United States District Court, D. Connecticut

August 3, 2018

JUDSON BROWN, Petitioner,
v.
COMMISSIONER OF CORRECTION, Respondent.

          ORDER

          Michael P. Shea United States District Judge

         Petitioner Judson Brown challenges his 1999 state conviction for arson and conspiracy to commit arson in this habeas corpus action filed pursuant to 28 U.S.C. § 2254. He asserts three claims, ineffective assistance of court-appointed counsel, the lack of counsel's file at the start of trial, and failure to canvass the petitioner before permitting him to waive a challenge to the public defender's withdrawal of representation. For the reasons that follow, this case is transferred to the United States Court of Appeals for the Second Circuit.

         I. Background

         The petitioner was charged with arson and conspiracy to commit arson. Initially, he was represented by the Office of the Public Defender. In November 1998, the public defender determined that the petitioner did not meet the indigency requirement to qualify for services. The court granted the public defender's motion to withdraw. The petitioner waived his right to appeal the order and requested time to retain counsel. The petitioner did not retain counsel and represented himself at trial. He was convicted on all counts and sentenced to a term of imprisonment of twenty-five years. Pet. at 69; see also State v. Brown, 256 Conn. 291, 297 & n.6, 772 A.2d 1107, 1113 & n.6 (2001). The petitioner challenged his conviction on direct appeal on only one ground, prosecutorial misconduct. The judgment was affirmed. Brown, 256 Conn. at 293-94, 772 A.2d at 1111.

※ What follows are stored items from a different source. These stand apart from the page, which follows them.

/-- The mailbox command that creates a context (24 R325), with the cores and pools firmware then gives it
(18 R270, R276, R279). -/
structure ContextArgs where
  ptRoot  : Nat
  queues  : List (Nat × BitVec 3 × Nat × Nat)   -- (queue, priority, ring base, log2 of its packets) (24 R321)
  det     : Bool
  spchk   : Bool
  slice   : Nat
  cores   : List Nat
  frameVa : Nat
  framePa : Nat
  frames  : Nat
  records : Nat
  recordPa : Nat                     -- the base of the task pool (18 R279)
  trapVa  : Nat                      -- where firmware maps the groups' trap frames (18 R289)
  trapPa  : Nat
  rings   : List (Nat × Nat × Bool)  -- (ring, header address, PRIV) (22 R301)
  peers   : List (Nat × Nat)         -- (peer index, device) (13 R242)
  deriving DecidableEq, Repr

/-- A code object offered for loading (03 R66): its bytes and the physical address firmware lays them at. -/
structure CodeObject where
  bytes : List Byte
  pa    : Nat
  deriving DecidableEq, Repr

/-- One participant of a collective other than this device (22 R306): its rank, its descriptor's bytes and its
contribution as bytes. -/
structure Participant where
  rank : Nat
  desc : List Byte
  data : List Byte
  deriving DecidableEq, Repr

/-- A host access to device memory (24 R324). -/
inductive HostAccess where
  | read (pa n : Nat)
  | future (pa : Nat)                         -- a future word's value and full state
  | bootStat                                  -- over the management port (24 R331)
  | barRead (off : Nat)                       -- a 64-bit word of BAR0 (24 R321, R331)
  | barWrite (off : Nat) (value : W64)
  | pcieWrite (pa : Nat) (data : List Byte)
  | cxlWrite (pa : Nat) (data : List Byte)
  deriving DecidableEq, Repr

/-- An access from another device that arrives at this device's home slice (13 R242). -/
inductive PeerAccess where
  | read (pa n : Nat)
  | write (pa : Nat) (data : List Byte)
  | atomic (pa : Nat) (op : BitVec 4) (operand compare : W32)
  | scalarAtomic (pa : Nat) (op : BitVec 4) (operand compare : W64)   -- 06 R93, by SA's function code
  | put (pa : Nat) (value : W64)
  | get (pa : Nat)
  | try_ (pa : Nat)
  | clear (pa : Nat)
  deriving DecidableEq, Repr

/-- The operands of a step that has no encoding. Each such step reads the fields it names and no others. -/
structure EvArgs where
  gid     : Nat := 0
  core    : Nat := 0
  ctx     : Nat := 0
  n       : Nat := 0
  die     : Nat := 0
  ring    : Nat := 0
  req     : Nat := 0
  link    : Nat := 0
  device  : Nat := 0
  va      : W64 := 0
  mapped  : Bool := false
  cls     : Nat := 0
  bin     : Nat := 0
  grid    : Nat := 0
  team    : Nat := 0
  nextCtx : Nat := 0
  queue   : Nat := 0
  count   : W64 := 0
  prio    : BitVec 3 := 0
  svn     : W32 := 0
  nonce   : List Byte := []
  trap    : TrapReq := ⟨0, false, 0, 0, 0, 0, 0, 0⟩
  parts   : List Participant := []
  context : ContextArgs := ⟨0, [], false, false, 0, [], 0, 0, 0, 0, 0, 0, 0, [], []⟩
  object  : CodeObject := ⟨[], 0⟩
  image   : Image := ⟨false, [], [], [], []⟩
  source  : ImageSource := .host
  host    : HostAccess := .read 0 0
  peer    : PeerAccess := .read 0 0
  teams   : List Nat := []
  frames  : Nat := 0
  records : Nat := 0
  deriving DecidableEq, Repr

/-! ### A group (01 R11) -/

/-- The state of a handle register (01 R18). ERROR keeps the class of the operation, which HMOV needs (06 R111), and
the byte address at which it failed (02 R52). -/
inductive HandleState where
  | free
  | pending
  | done
  | error (code : BitVec 8) (cls : BitVec 2) (addr : W64)
  deriving DecidableEq, Repr

/-- The STATE field of a split-table entry (01 R20). -/
inductive SplitState where
  | empty
  | ready
  | waiting
  | atToken
  | stopped
  deriving DecidableEq, Repr

/-- What a blocked stream or split waits for. -/
inductive Wait where
  | join                       -- the outstanding lane call (06 R97)
  | awaitg                     -- the group frame's join count (06 R100)
  | engines                    -- the four engine counters (06 R101)
  | barrier (phase : Nat)      -- the team barrier (06 R103)
  | cbarrier (phase : Nat)     -- the cluster barrier (06 R103)
  | future                     -- a future word (06 R104)
  | counter (cls n : Nat)      -- WAITC (06 R110)
  | handle (h : Nat)           -- WAITH (06 R111)
  | room (cls : Nat)           -- an engine command whose class counter is full (06 R106)
  | busy (h : Nat)             -- an engine command or HMOV whose handle is pending (06 R106, R111; 01 R18)
  | vblocks (n : Nat)          -- VACQ (01 R14)
  | tiles (n : Nat)            -- TACQ (01 R15)
  | qclaim (bank : Nat)        -- 06 R114
  | qpop (bank : Nat)          -- 06 R114
  | frames                     -- a frame pool without a free frame (18 R276)
  | records                    -- a task pool without room (18 R279)
  | meld                       -- another split's melded region (08 R162)
  | copying                    -- a VCOPY with steps left, which goes on at once (08 R152)
  | suspended                  -- a translation fault that firmware has not resolved (18 R286)
  deriving DecidableEq, Repr

/-- One entry of the split table (01 R20), with its last lane issue slot (08 R155), what it waits for, the token and
next instruction of the LRECONV where it stands AT-TOKEN (08 R159), the lanes that an LSPAWN blocked on a full pool
has already served (08 R165), and the flags of a VCOPY's earlier steps, which its retirement raises (02 R53; 08 R152). -/
structure Split where
  mask  : W32
  lpc   : W32
  token : BitVec 10
  state : SplitState
  meld  : Bool
  last  : Nat
  wait  : Option Wait
  site  : BitVec 10 := 0
  next  : W32 := 0
  done  : W32 := 0
  flags : BitVec 8 := 0
  deriving DecidableEq, Repr

/-- An EMPTY entry. -/
def Split.none : Split := ⟨0, 0, 0, .empty, false, 0, Option.none, 0, 0, 0, 0⟩

/-- A renaming table in its slot (01 R19): the table's address and its 128 entries. -/
structure RenTable where
  addr    : W64
  entries : List (BitVec 10)
  deriving DecidableEq, Repr

/-- The meld state (08 R162): the path of each lane, the active slot and the table loaded there. -/
structure Meld where
  path : W32
  slot : Nat
  deriving DecidableEq, Repr

/-- A long-latency result in flight (01 R20, 03 R62): its destination registers with their tag and lanes, and the
window that each split still counts. -/
structure Landing where
  writes : List (Nat × BitVec 4 × List (Nat × W32))   -- register, tag, (lane, value)
  lanes  : W32                                        -- the lanes of the split that issued it
  left   : SMap Nat                                   -- by lane of a split with its window: 1 + the instructions left in it
  wakes  : Bool                                       -- its lanes form a WAITING entry that it makes READY (08 R148)
  landed : Bool                                       -- it has landed; only its windows remain
  bad    : List Nat := []                             -- its elements with uncorrectable errors: register × 32 + lane (02 R50)
  deriving DecidableEq, Repr

/-- A value with a set of lanes: of a scalar register that the call wrote, or of an element of a vector register by its
key. The lanes are those of the split that wrote it and of every split that has rejoined that one since. -/
structure Marked where
  key   : Nat
  value : W32
  lanes : W32
  deriving DecidableEq, Repr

         In September 1999, the petitioner filed an application for sentence review. On December 18, 2002, the Sentence Review Division affirmed the petitioner's sentence. State v. Brown, No. CR96438991, 2002 WL 31995388 (Conn. Super. Ct. Dec. 18, 2002).

         While the application for sentence review was pending, the petitioner filed his first state habeas action. On appeal of the denial of the petition, the petitioner asserted one ground, that the Office of the Public Defender afforded him ineffective assistance because he did not receive his trial file in a timely manner. The Connecticut Appellate Court affirmed the denial and the Connecticut Supreme Court denied certification. Brown v. Commissioner of Corr., 92 Conn.App. 382, 383, 885 A.2d 761 (2005), cert. denied, 277 Conn. 908, 894 A.2d 989 (2006). Upon reconsideration, however, the Connecticut Supreme Court granted certification limited to the following issue: “Under the circumstances of this case, did the Appellate Court properly determine that the petitioner was not deprived of the effective assistance of counsel?” Brown v. Commissioner of Corr., 277 Conn. 922, 895 A.2d 795 (2006). Subsequently, the Connecticut Supreme Court determined that certification had been improvidently granted and dismissed the appeal. Brown v. Commissioner of Corr., 281 Conn. 466, 915 A.2d 870 (2007).

         A few days after the dismissal, the petitioner filed a second state habeas action on the ground that prior habeas counsel was ineffective. The state court denied the petition. Brown v. Commissioner of Corr., No. CV074001599S, 2011 WL 4031135 (Conn. Super. Ct. Aug. 2, 2011). The denial was affirmed on appeal. Brown v. Commissioner of Corr., 141 Conn.App. 251, 253, 61 A.3d 554, 556, cert. denied, 308 Conn. 941, 66 A.3d 883 (2013).

         On August 5, 2013, the petitioner filed a petition for writ of habeas corpus in this court challenging his conviction on the ground that he should have been afforded representation by a public defender. Brown v. Commissioner of Corr., No. 3:13-cv-1133(JCH). On June 23, 2014, the court denied the petition and determined that any appeal would not be taken in good faith. Id. (ECF. NO. 29, Ruling re: Petition for Writ of Habeas Corpus). The petitioner filed a motion for articulation in which he attempted to assert a new claim, that the failure of the state court to canvass him rendered his self-representation not willing or knowing. The court denied the motion on the ground that the issue was not properly before the court because Brown was raising this issue for the first time in his post-judgment motion. The court also noted that all claims must first be raised before the state courts. Id. (ECF No. 33).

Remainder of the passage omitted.